Our study has some limitations. First, the findings of this study are limited to the Pakistani population and have to be confirmed in other South Asian populations, however, it presents a novelty in validating new equations which have not been validated previously in this population. Second, considering that the equations included in this study also have limitations, there is still room for improvement by further optimization and modification of the equations to achieve more accurate eGFR [19, 33, 34]. Third, SCr levels were computed using recommended techniques with sufficient quality control and standardization. However, SCr levels can be affected by biological and analytical changes. Such uncertainties in measurement cannot be eliminated completely in the present study [35]. Lastly, the Jaffe method used for SCr measurement is subject to bias due to susceptibility to interference compared to enzymatic methods [36, 37] and may have increased CKD misclassification. However, the potential for misclassification is lower as CKD staging was based on not only consecutively lower eGFR values but also on albuminuria for ≥ 3 months.
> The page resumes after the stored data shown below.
theorem execMreenc_isolated : Isolated 0x45 e c (execMreenc c) := by
  refine ⟨_, fun _ => rfl, fun r u hu => State.ploughLoad_ends hu fun _ v hv => ?_⟩
  split
  · exact .inr (State.ploughHalt_apart _ _ _)
  · refine State.ploughLoad_ends hv fun _ w hw => ?_
    split
    refine State.ploughPut_ends hw fun x _ => ?_
    split
    · exact (State.modCore_apart rfl id).trans (State.modPl_apart _)
    · exact State.modPl_apart _

theorem execVrand_isolated : Isolated 0x48 e c (execVrand c) :=
  ⟨_, fun _ => rfl, fun _ _ _ => .inr ((State.modPl_apart _).trans (State.modCore_apart rfl id))⟩

/-- The commands of the Plough: those beyond the registers by name, the others through `ploughRegs`. -/
theorem exec_isolated {i : Instr} (e : Prop) (h : i.ploughOp = some (c, op)) : Isolated op e c (exec i ·) := by
  cases i <;> simp only [Instr.ploughOp, reduceCtorEq, Option.some.injEq, Prod.mk.injEq] at h
  all_goals obtain ⟨rfl, rfl⟩ := h
  case ploughEnd => exact execPloughEnd_isolated
  case ploughLoop => exact execPloughLoop_isolated
  case ploughEndLoop => exact execPloughEndLoop_isolated
  case brf => exact execBrf_isolated
  case vld => exact execVld_isolated
  case vst => exact execVst_isolated _
  case sld => exact execSld_isolated
  case sst => exact execSst_isolated _
  case qfolio => exact execQfolio_isolated _
  case qwire => exact execQwire_isolated _
  case qcvt => exact execQcvt_isolated _
  case unpack => exact execUnpack_isolated
  case testf => exact execTestf_isolated
  case mreenc => exact execMreenc_isolated
  case vrand => exact execVrand_isolated
  all_goals
    simp only [exec, execPloughNop, execSli, execSadd, execSshl, execPset, execPadd, execVadd, execVsub, execVmul, execVfma, execVmin,
      execVmax, execVabs, execVneg, execVdiv, execVsqrt, execVcmp, execVsel, execVbcast, execVrsum, execVrmax, execVramax, execVexp2,
      execVlog2, execVexp, execVlog, execVlse, execVrlse]
    exact ploughRegs_isolated _
end

end Sys2Proof.Machine

open Sys2Proof Sys2Proof.Machine

/-- Settles O6: the driver's cases and the effect of the instruction each end as `State.Ends` says. -/
theorem ploughIsolation : Obligations.PloughIsolation := by
  intro i c op s t h ht hs same
  have hsame (u : State) (k : s.Apart op ((s.core c).ecc = []) c u) : same u :=
    ⟨k.others, k.elsewhere, k.device, k.dramEpoch, k.hostMem, k.hbm, k.fab, k.clk, k.pwr, k.cad, k.now, k.active, k.staged, k.step, k.fuses,
      k.fuseArray, k.pending, k.sites⟩
  have hmeets : s.Meets ((s.core c).ecc = []) c := by
    by_cases he : (s.core c).ecc = []
    · exact .inl he
    · exact .inr ⟨he, hs.resolve_right he⟩
  obtain ⟨f, hexec, hf⟩ := exec_isolated ((s.core c).ecc = []) h
  exact (ploughDo_ends hmeets hf ((hexec s).symm.trans ht)).imp (fun ⟨u, a, hu, hk⟩ => ⟨u, a, hu, hsame u hk⟩) (hsame t)
end

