theorem State.flipTables_phase (s : State) (m : LaneId) :
    (s.flipTables.link m).phase = if (s.link m).phase = .joining then .up else (s.link m).phase := by
  have hnew : m ∈ allLanes.filter (fun l => (s.link l).phase == .joining) ↔ (s.link m).phase = .joining := by
    simp [allLanes, List.mem_finRange]
  have hevents (u : State) (ls : List LaneId) :
      u.KeepsPhases (ls.foldl (fun s l => s.raiseDev 0x0410 [item l.val, item (s.link l).partner.toNat]) u) :=
    .foldl (fun s l => .of_links (congrArg Fabric.links (s.raiseDev_fab _ _))) ls u
  have hup := State.phase_foldl_setPhase_up (allLanes.filter fun l => (s.link l).phase == .joining)
    (s.modFab fun f => { f with active := f.shadow, shadow := f.active, flipReady := false }) m
  simp only [hnew] at hup
  refine Eq.trans ?_ hup
  simp only [State.flipTables]
  split
  · exact hevents _ _ m
  · exact ((hevents _ _).trans (State.noteRoot_keepsPhases.trans State.retryEscape_keepsPhases)) m

/-- A lane that was up goes down as R277 says. -/
theorem State.takeDown_of_up (hp : (s.link l).phase = .up) (p : LinkPhase) : s.takeDown l p =
    (((s.failLane l).modLink l fun k => { k.cut p with sched := false }).raiseDev 0x040F
      [item l.val, item (s.link l).partner.toNat]).topologyChanged.advertise.dropLost := by
  rw [State.takeDown, hp]
  rfl

theorem execLinkDown_eq (cause : LinkDownCause) (hm : s.pwr.main = true) : execLinkDown l cause s = .next (
    if (s.link l).phase = .up ∨ (s.link l).phase = .joining then
      s.takeDown l (if cause = .disabled then .disabled else if (s.link l).phase = .up then .negotiating else .failed) else s) := by
  simp only [execLinkDown, act_eq, hm, Bool.true_and, Link.open_iff]

end Sys2Proof.Machine

open Sys2Proof Sys2Proof.Machine

/-- Settles O50, one lemma per command and outcome. -/
theorem linkBringUp : Obligations.LinkBringUp := by
  refine ⟨fun l s h => ?_, fun l s hm hc => ?_⟩
  · have hstop : ¬ s.lanesRun = true := by simp [State.lanesRun_of_stopped h]
    have hphase (now next : LinkPhase) (ok : Bool) : phaseDone l now next ok s = s :=
      (phaseDone_eq now next ok).trans (if_neg fun hx => hstop hx.1)
    exact ⟨execLinkRetry_eq.trans (congrArg _ (if_neg fun hx => hstop hx.1)), execPartner_of_stopped h, fun ok =>
      ⟨congrArg _ (hphase _ _ ok), congrArg _ (hphase _ _ ok),
        (execPcsBlockLock_eq ok).trans (congrArg _ (if_neg fun hx => hstop hx.1)), execTimingExchangeDone_of_stopped h ok⟩⟩
  have hrun := State.lanesRun_of_clocks hm hc
  intro k go lost
  refine ⟨fun ok => ?_, ?_, fun f => ?_, fun hp p => ?_, ?_, s.flipTables_phase, fun cause => ?_⟩
  · have hends {now next : LinkPhase} (hp : k.phase = now) : phaseDone l now next ok s = go (if ok then next else .failed) :=
      (phaseDone_eq now next ok).trans (if_pos ⟨hrun, hp⟩)
    have hstays {now next : LinkPhase} (hp : k.phase ≠ now) : phaseDone l now next ok s = s :=
      (phaseDone_eq now next ok).trans (if_neg fun hx => hp hx.2)
    exact ⟨fun hp => congrArg _ (hends hp), fun hp => congrArg _ (hstays hp), fun hp => congrArg _ (hends hp),
      fun hp => congrArg _ (hstays hp), fun hp => (execPcsBlockLock_eq ok).trans (congrArg _ (if_pos ⟨hrun, hp⟩)),
      fun hp => (execPcsBlockLock_eq ok).trans (congrArg _ (if_neg fun hx => hp hx.2))⟩
  · exact execLinkRetry_eq.trans (congrArg _ (by simp only [hrun, true_and]; rfl))
  · intro r bad refuse same wide good taken other
    have hreason := s.refusePartner_eq f
    have hnone (hg : good) : s.refusePartner f = none := by
      obtain ⟨hb, hl, hs, hw⟩ := hg
      rw [hreason, if_neg hb, if_neg (not_lt.2 hl), if_neg hs, if_neg hw]
    refine ⟨execPartner_of_unread, fun h7 hp => ?_, fun h7 hp hg => ?_, fun h7 ht hg => ?_⟩
    · have href {n : Nat} (hr : s.refusePartner f = some n) : refuse n := execPartner_of_refused hm hc h7 hp hr
      exact ⟨fun hb => href (by rw [hreason, if_pos hb]), fun hb hl => href (by rw [hreason, if_neg hb, if_pos hl]),
        fun hb hl hs => href (by rw [hreason, if_neg hb, if_neg (not_lt.2 hl), if_pos hs]),
        fun hb hl hs hw => href (by rw [hreason, if_neg hb, if_neg (not_lt.2 hl), if_neg hs, if_pos hw])⟩
    · exact (execPartner_of_good hm hc h7 (.inl hp) (hnone hg)).trans (if_pos hp)
    · have hgood := (execPartner_of_good hm hc h7 (.inr ht) (hnone hg)).trans (if_neg (Link.phase_ne_records_of_taken ht))
      exact ⟨fun ho => hgood.trans (if_pos ho), fun ho => hgood.trans (if_neg ho)⟩
  · exact State.takeDown_of_up hp p
  · intro n cable alone short
    refine ⟨fun h => ?_, ?_, fun hp hl => ?_⟩
    · by_cases hp : k.phase = .timing
      · exact (execTimingExchangeDone_of_timing hm hc hp).trans (if_pos (h.resolve_left (not_not_intro hp)))
      · exact execTimingExchangeDone_of_otherPhase hp true
    · split
      · next hp => exact execTimingExchangeDone_of_failed hm hc hp
      · next hp => exact execTimingExchangeDone_of_otherPhase hp false
    · have hdone := (execTimingExchangeDone_of_timing hm hc hp).trans (if_neg (not_not_intro hl))
      rw [State.joinDomain_eq] at hdone
      exact ⟨fun hn => hdone.trans (if_pos hn), fun hn hs => hdone.trans ((if_neg (not_lt.2 hn)).trans (if_pos hs)),
        fun hn hs => hdone.trans ((if_neg (not_lt.2 hn)).trans (if_neg hs))⟩
  · have hdown := execLinkDown_eq (l := l) cause hm
    refine ⟨fun hu hj => hdown.trans (congrArg _ (if_neg fun h => h.elim hu hj)), fun hu => ?_, fun hj => ?_⟩
    · rw [if_pos (.inl hu), if_pos hu] at hdown
      exact hdown.trans (congrArg _ (State.takeDown_of_up hu _))
    · have hu : (s.link l).phase ≠ .up := fun hu => nomatch hj.symm.trans hu
      rw [if_pos (.inr hj), if_neg hu] at hdown
      exact hdown
end

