-- ==== Sys2Proof/Machine/Control.lean ====
section
/-! DEFINITION. Jumps, calls and returns (spec 45_control.md R270 to R281). At entry `PC` is already past the whole
instruction and its operand bytes are in the instruction (R12, R94, log entry 11). So the pushed `PC` is the address of the
next instruction and a displacement is added to it. -/

namespace Sys2Proof.Machine

/-- The address `8 * t` (R112, R281). -/
def restartVector (t : Fin 8) : Word := BitVec.ofNat 16 (8 * t.val)

/-- `JP nn` (R271). -/
def execJpNn (nn : Word) (s : State) : Result := done 4 (s.setPc nn)

/-- `JP cc,nn` (R272). -/
def execJpCcNn (cc : Cond) (nn : Word) (s : State) : Result := if s.flags.cond cc then done 4 (s.setPc nn) else done 3 s

/-- `JP HL` (R273). -/
def execJpHl (s : State) : Result := done 1 (s.setPc s.hl)

/-- `JR e` (R274). -/
def execJrE (e : Byte) (s : State) : Result := done 3 (s.setPc (s.regs.pc + sext16 e))

/-- `JR cc,e` (R275). -/
def execJrCcE (cc : Cond) (e : Byte) (s : State) : Result :=
  if s.flags.cond cc then done 3 (s.setPc (s.regs.pc + sext16 e)) else done 2 s

/-- `CALL nn` (R276). -/
def execCallNn (nn : Word) (s : State) : Result := done 6 ((s.push16 s.regs.pc).setPc nn)

/-- `CALL cc,nn` (R277). -/
def execCallCcNn (cc : Cond) (nn : Word) (s : State) : Result :=
  if s.flags.cond cc then done 6 ((s.push16 s.regs.pc).setPc nn) else done 3 s

/-- `RET` (R278). -/
def execRet (s : State) : Result :=
  let w := s.pop16
  done 4 (w.2.setPc w.1)

/-- `RET cc` (R279). -/
def execRetCc (cc : Cond) (s : State) : Result :=
  if s.flags.cond cc then
    let w := s.pop16
    done 5 (w.2.setPc w.1)
  else done 2 s

/-- `RETI` (R280). -/
def execReti (s : State) : Result := done 4 s.returnFromInterrupt

/-- `RST t` (R281). -/
def execRst (t : Fin 8) (s : State) : Result := done 4 ((s.push16 s.regs.pc).setPc (restartVector t))

end Sys2Proof.Machine
end

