-- ==== Sys2Proof/Machine/Dispatch.lean ====
section
/-! DEFINITION. One arm per instruction: which meaning runs (spec 30_encoding.md R118). -/

namespace Sys2Proof.Machine

def exec (i : Instr) (s : State) : Host.Outcome State Fault Refusal :=
  match i with
  | .nop => Sys2Proof.Machine.execNop s
  | .ldRrNn p nn => Sys2Proof.Machine.execLdRrNn p nn s
  | .ldBcA => Sys2Proof.Machine.execLdBcA s
  | .ldDeA => Sys2Proof.Machine.execLdDeA s
  | .ldHlIncA => Sys2Proof.Machine.execLdHlIncA s
  | .ldHlDecA => Sys2Proof.Machine.execLdHlDecA s
  | .incRr p => Sys2Proof.Machine.execIncRr p s
  | .incR r => Sys2Proof.Machine.execIncR r s
  | .incHl => Sys2Proof.Machine.execIncHl s
  | .decR r => Sys2Proof.Machine.execDecR r s
  | .decHl => Sys2Proof.Machine.execDecHl s
  | .ldRN r n => Sys2Proof.Machine.execLdRN r n s
  | .ldHlN n => Sys2Proof.Machine.execLdHlN n s
  | .rlca => Sys2Proof.Machine.execRlca s
  | .rrca => Sys2Proof.Machine.execRrca s
  | .rla => Sys2Proof.Machine.execRla s
  | .rra => Sys2Proof.Machine.execRra s
  | .ldNnSp nn => Sys2Proof.Machine.execLdNnSp nn s
  | .addHlRr p => Sys2Proof.Machine.execAddHlRr p s
  | .ldABc => Sys2Proof.Machine.execLdABc s
  | .ldADe => Sys2Proof.Machine.execLdADe s
  | .ldAHlInc => Sys2Proof.Machine.execLdAHlInc s
  | .ldAHlDec => Sys2Proof.Machine.execLdAHlDec s
  | .decRr p => Sys2Proof.Machine.execDecRr p s
  | .stop => Sys2Proof.Machine.execStop s
  | .jrE e => Sys2Proof.Machine.execJrE e s
  | .jrCcE cc e => Sys2Proof.Machine.execJrCcE cc e s
  | .daa => Sys2Proof.Machine.execDaa s
  | .cpl => Sys2Proof.Machine.execCpl s
  | .scf => Sys2Proof.Machine.execScf s
  | .ccf => Sys2Proof.Machine.execCcf s
  | .ldRR dst r => Sys2Proof.Machine.execLdRR dst r s
  | .ldRHl dst => Sys2Proof.Machine.execLdRHl dst s
  | .ldHlR r => Sys2Proof.Machine.execLdHlR r s
  | .halt => Sys2Proof.Machine.execHalt s
  | .addAR r => Sys2Proof.Machine.execAddAR r s
  | .addAHl => Sys2Proof.Machine.execAddAHl s
  | .addAN n => Sys2Proof.Machine.execAddAN n s
  | .adcAR r => Sys2Proof.Machine.execAdcAR r s
  | .adcAHl => Sys2Proof.Machine.execAdcAHl s
  | .adcAN n => Sys2Proof.Machine.execAdcAN n s
  | .subR r => Sys2Proof.Machine.execSubR r s
  | .subHl => Sys2Proof.Machine.execSubHl s
  | .subN n => Sys2Proof.Machine.execSubN n s
  | .sbcAR r => Sys2Proof.Machine.execSbcAR r s
  | .sbcAHl => Sys2Proof.Machine.execSbcAHl s
  | .sbcAN n => Sys2Proof.Machine.execSbcAN n s
  | .andR r => Sys2Proof.Machine.execAndR r s
  | .andHl => Sys2Proof.Machine.execAndHl s
  | .andN n => Sys2Proof.Machine.execAndN n s
  | .xorR r => Sys2Proof.Machine.execXorR r s
  | .xorHl => Sys2Proof.Machine.execXorHl s
  | .xorN n => Sys2Proof.Machine.execXorN n s
  | .orR r => Sys2Proof.Machine.execOrR r s
  | .orHl => Sys2Proof.Machine.execOrHl s
  | .orN n => Sys2Proof.Machine.execOrN n s
  | .cpR r => Sys2Proof.Machine.execCpR r s
  | .cpHl => Sys2Proof.Machine.execCpHl s
  | .cpN n => Sys2Proof.Machine.execCpN n s
  | .retCc cc => Sys2Proof.Machine.execRetCc cc s
  | .pop q => Sys2Proof.Machine.execPop q s
  | .jpCcNn cc nn => Sys2Proof.Machine.execJpCcNn cc nn s
  | .jpNn nn => Sys2Proof.Machine.execJpNn nn s
  | .callCcNn cc nn => Sys2Proof.Machine.execCallCcNn cc nn s
  | .push q => Sys2Proof.Machine.execPush q s
  | .rst t => Sys2Proof.Machine.execRst t s
  | .ret => Sys2Proof.Machine.execRet s
  | .reti => Sys2Proof.Machine.execReti s
  | .prefixCb o2 => Sys2Proof.Machine.execPrefixCb o2 s
  | .callNn nn => Sys2Proof.Machine.execCallNn nn s
  | .ldhNA n => Sys2Proof.Machine.execLdhNA n s
  | .ldhCA => Sys2Proof.Machine.execLdhCA s
  | .addSpE e => Sys2Proof.Machine.execAddSpE e s
  | .jpHl => Sys2Proof.Machine.execJpHl s
  | .ldNnA nn => Sys2Proof.Machine.execLdNnA nn s
  | .ldhAN n => Sys2Proof.Machine.execLdhAN n s
  | .ldhAC => Sys2Proof.Machine.execLdhAC s
  | .di => Sys2Proof.Machine.execDi s
  | .ldHlSpE e => Sys2Proof.Machine.execLdHlSpE e s
  | .ldSpHl => Sys2Proof.Machine.execLdSpHl s
  | .ldANn nn => Sys2Proof.Machine.execLdANn nn s
  | .ei => Sys2Proof.Machine.execEi s
  | .undefD3 => Sys2Proof.Machine.execUndefD3 s
  | .undefDB => Sys2Proof.Machine.execUndefDB s
  | .undefDD => Sys2Proof.Machine.execUndefDD s
  | .undefE3 => Sys2Proof.Machine.execUndefE3 s
  | .undefE4 => Sys2Proof.Machine.execUndefE4 s
  | .undefEB => Sys2Proof.Machine.execUndefEB s
  | .undefEC => Sys2Proof.Machine.execUndefEC s
  | .undefED => Sys2Proof.Machine.execUndefED s
  | .undefF4 => Sys2Proof.Machine.execUndefF4 s
  | .undefFC => Sys2Proof.Machine.execUndefFC s
  | .undefFD => Sys2Proof.Machine.execUndefFD s
  | .rlcR r => Sys2Proof.Machine.execRlcR r s
  | .rlcHl => Sys2Proof.Machine.execRlcHl s
  | .rrcR r => Sys2Proof.Machine.execRrcR r s
  | .rrcHl => Sys2Proof.Machine.execRrcHl s
  | .rlR r => Sys2Proof.Machine.execRlR r s
  | .rlHl => Sys2Proof.Machine.execRlHl s
  | .rrR r => Sys2Proof.Machine.execRrR r s
  | .rrHl => Sys2Proof.Machine.execRrHl s
  | .slaR r => Sys2Proof.Machine.execSlaR r s
  | .slaHl => Sys2Proof.Machine.execSlaHl s
  | .sraR r => Sys2Proof.Machine.execSraR r s
  | .sraHl => Sys2Proof.Machine.execSraHl s
  | .swapR r => Sys2Proof.Machine.execSwapR r s
  | .swapHl => Sys2Proof.Machine.execSwapHl s
  | .srlR r => Sys2Proof.Machine.execSrlR r s
  | .srlHl => Sys2Proof.Machine.execSrlHl s
  | .bitBR b r => Sys2Proof.Machine.execBitBR b r s
  | .bitBHl b => Sys2Proof.Machine.execBitBHl b s
  | .resBR b r => Sys2Proof.Machine.execResBR b r s
  | .resBHl b => Sys2Proof.Machine.execResBHl b s
  | .setBR b r => Sys2Proof.Machine.execSetBR b r s
  | .setBHl b => Sys2Proof.Machine.execSetBHl b s

end Sys2Proof.Machine
end

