-- ==== Sys2Proof/Safety.lean ====
section
/-! DEFINITION. What the statements are said in: the invariant of the machine, the addresses a store can change, the instructions
that transfer control, frames, encodings as the rules print them, and the cost table of 30_encoding.md R121. -/

namespace Sys2Proof

/-- The general registers that make up a pair; `SP` is none (10_state.md R21). -/
def Pair.halves (p : Pair) : List Reg8 :=
  match p with
  | .bc => [.b, .c]
  | .de => [.d, .e]
  | .hl => [.h, .l]
  | .sp => []

/-! ### Encodings as the rules print them -/

/-- The bytes are the instruction, whatever bytes follow. -/
abbrev Encodes (bytes : List Byte) (i : Instr) : Prop := ∀ rest, decode (bytes ++ rest) = .ok (i, rest)

/-- The 3-bit code of 30_encoding.md R103. -/
def Reg8.bits (r : Reg8) : BitVec 3 :=
  match r with
  | .b => 0b000
  | .c => 0b001
  | .d => 0b010
  | .e => 0b011
  | .h => 0b100
  | .l => 0b101
  | .a => 0b111

/-- The 2-bit code of R104. -/
def Pair.bits (p : Pair) : BitVec 2 :=
  match p with
  | .bc => 0b00
  | .de => 0b01
  | .hl => 0b10
  | .sp => 0b11

/-- The 2-bit code of R105. -/
def PairQ.bits (q : PairQ) : BitVec 2 :=
  match q with
  | .bc => 0b00
  | .de => 0b01
  | .hl => 0b10
  | .af => 0b11

/-- The 2-bit code of R106. -/
def Cond.bits (cc : Cond) : BitVec 2 :=
  match cc with
  | .nz => 0b00
  | .z => 0b01
  | .nc => 0b10
  | .c => 0b11

/-- The 3-bit index of R112, R113. -/
def idxBits (k : Fin 8) : BitVec 3 := BitVec.ofNat 3 k.val

/-- A byte of fields of 2, 3 and 3 bits. -/
def byte233 (x : BitVec 2) (y z : BitVec 3) : Byte := x ++ y ++ z

/-- A byte of fields of 2, 2 and 4 bits. -/
def byte224 (x y : BitVec 2) (z : BitVec 4) : Byte := x ++ y ++ z

/-- A byte of fields of 3, 2 and 3 bits. -/
def byte323 (x : BitVec 3) (y : BitVec 2) (z : BitVec 3) : Byte := x ++ y ++ z

end Sys2Proof

namespace Sys2Proof.Machine

/-! ### The invariant -/

/-- The addresses of `VRAM`, `ERAM`, `WRAM`, `OAM` and `HRAM` (20_memory.md R71, 10_state.md R32). -/
abbrev RamAddr (k : Nat) : Prop :=
  (0x8000 ≤ k ∧ k < 0xE000) ∨ (0xFE00 ≤ k ∧ k < 0xFEA0) ∨ (0xFF80 ≤ k ∧ k < 0xFFFF)

/-- The memories are in canonical form and list no key outside their range. -/
abbrev State.MemInv (s : State) : Prop :=
  s.ram.wf ∧ (∀ c ∈ s.ram.cells, RamAddr c.1) ∧ s.rom.wf ∧ (∀ c ∈ s.rom.cells, c.1 < 0x8000) ∧
  s.bootRom.wf ∧ (∀ c ∈ s.bootRom.cells, c.1 < 0x100)

/-- The pixel buffer is in canonical form: lines below 144, each of 160 cells (10_state.md R58). -/
abbrev PixelBuffer.wf (p : PixelBuffer) : Prop :=
  Canonical blankRow p.rows ∧ ∀ r ∈ p.rows, r.1 < 144 ∧ r.2.length = 160

/-- The ranges of 10_state.md R34: the mode is `VBLANK` exactly on lines 144 to 153, no line is above 153, and `pcnt` is below the
threshold of the mode. -/
abbrev State.PpuInv (s : State) : Prop :=
  (s.ppu.mode = .vblank ↔ 144 ≤ s.ppu.ly.toNat) ∧ s.ppu.ly.toNat ≤ 153 ∧ s.ppu.pcnt < s.ppu.mode.units ∧ s.ppu.pix.wf

/-- The ranges of 10_state.md R33. -/
abbrev State.TimerInv (s : State) : Prop :=
  s.timer.tsub < Config.timerDivPeriod ∧ s.timer.tacc < 64 ∧ s.timer.traw < Config.timerUnitsPerSub

/-- What holds between steps: the memories and the pixel buffer are canonical, the timer's and the PPU's ranges hold, and the last
step cost at most 6 units (70_reset_and_hazards.md R401). -/
abbrev State.Inv (s : State) : Prop := s.MemInv ∧ s.PpuInv ∧ s.TimerInv ∧ s.cost ≤ 6

/-! ### Stores -/

/-- The address is plain storage: what is written there is what is read there (20_memory.md R76 to R78, R80, R83). -/
abbrev PlainStorage (a : Word) : Prop := RamAddr a.toNat

/-- The addresses of the object attribute memory (20_memory.md R80). -/
abbrev OamAddr (a : Word) : Prop := 0xFE00 ≤ a.toNat ∧ a.toNat < 0xFEA0

/-- The addresses whose reading a store of `v` to `a` can change: `a` itself; with the bulk transfer (`a` = 0xFF46) the object
attribute memory, and, where its source page 0x01 is read under the overlay, the addresses the overlay covered (R74, R90); with a
new `LYC` (`a` = 0xFF45) the coincidence bit of `STAT` at 0xFF41 (10_state.md R44). -/
abbrev storeTouches (boot : Bool) (a : Word) (v : Byte) (b : Word) : Prop :=
  b = a ∨ (a = 0xFF46 ∧ OamAddr b) ∨ (a = 0xFF46 ∧ v = 0x01 ∧ boot = true ∧ b.toNat < 0x100) ∨
  (a = 0xFF45 ∧ b = 0xFF41)

/-- One byte `v` is stored at `a`, as `WriteByte(a, v)`: every reading of `t` is the one after `WriteByte(a, v)`, plain storage reads
back `v`, every address that the store does not touch reads as before, and `boot` is cleared only by a bulk transfer from page
0x01. -/
abbrev State.Stores (s : State) (a : Word) (v : Byte) (t : State) : Prop :=
  (∀ b, t.peek b = (s.writeByte a v).peek b) ∧ (s.ram.wf → PlainStorage a → t.peek a = v) ∧
  (∀ b, ¬storeTouches s.boot a v b → t.peek b = s.peek b) ∧ t.boot = (s.boot && !decide (a = 0xFF46 ∧ v = 0x01))

/-- Nothing is read or stored: every address reads as before. -/
abbrev State.KeepsMemory (s t : State) : Prop := t.boot = s.boot ∧ ∀ b, t.peek b = s.peek b

/-- One byte is read at `a` and nothing is stored: every address reads as before, but that the first read of 0x0100 drops the boot
overlay (20_memory.md R72, R74). -/
abbrev State.KeepsMemoryReading (s : State) (a : Word) (t : State) : Prop :=
  t.boot = (s.boot && decide (a ≠ 0x0100)) ∧
  ∀ b, ¬(a = 0x0100 ∧ s.boot = true ∧ b.toNat < 0x100) → t.peek b = s.peek b

/-! ### Sprites of a line -/

/-- Entry `k` of the object attribute memory covers line `y` (60_exceptions.md R361). -/
abbrev State.Covers (s : State) (y k : Nat) : Prop :=
  (s.sprite k).y ≤ y ∧ (y : Int) < (s.sprite k).y + (if s.ppu.lcdc.getLsbD 2 then 16 else 8)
In conclusion, CKD-EPI_PK showed the best performance with low bias, high precision and P30 accuracy, whereas both CKD-EPI_{Asian-Modified} and LM_Revised showed poor performance and did not offer sufficient advantage in CKD classification and ESKD prevalence estimation over CKD-EPI_PK.

CKD-EPI_{Asian-Modified} and LM_Revised need to be modified with ethnicity coefficients for better performance in the Pakistani CKD population, whereas CKD-EPI_PK seems ideal for South Asian individuals and appropriate measures should be taken for its implementation, at least in Pakistani laboratories.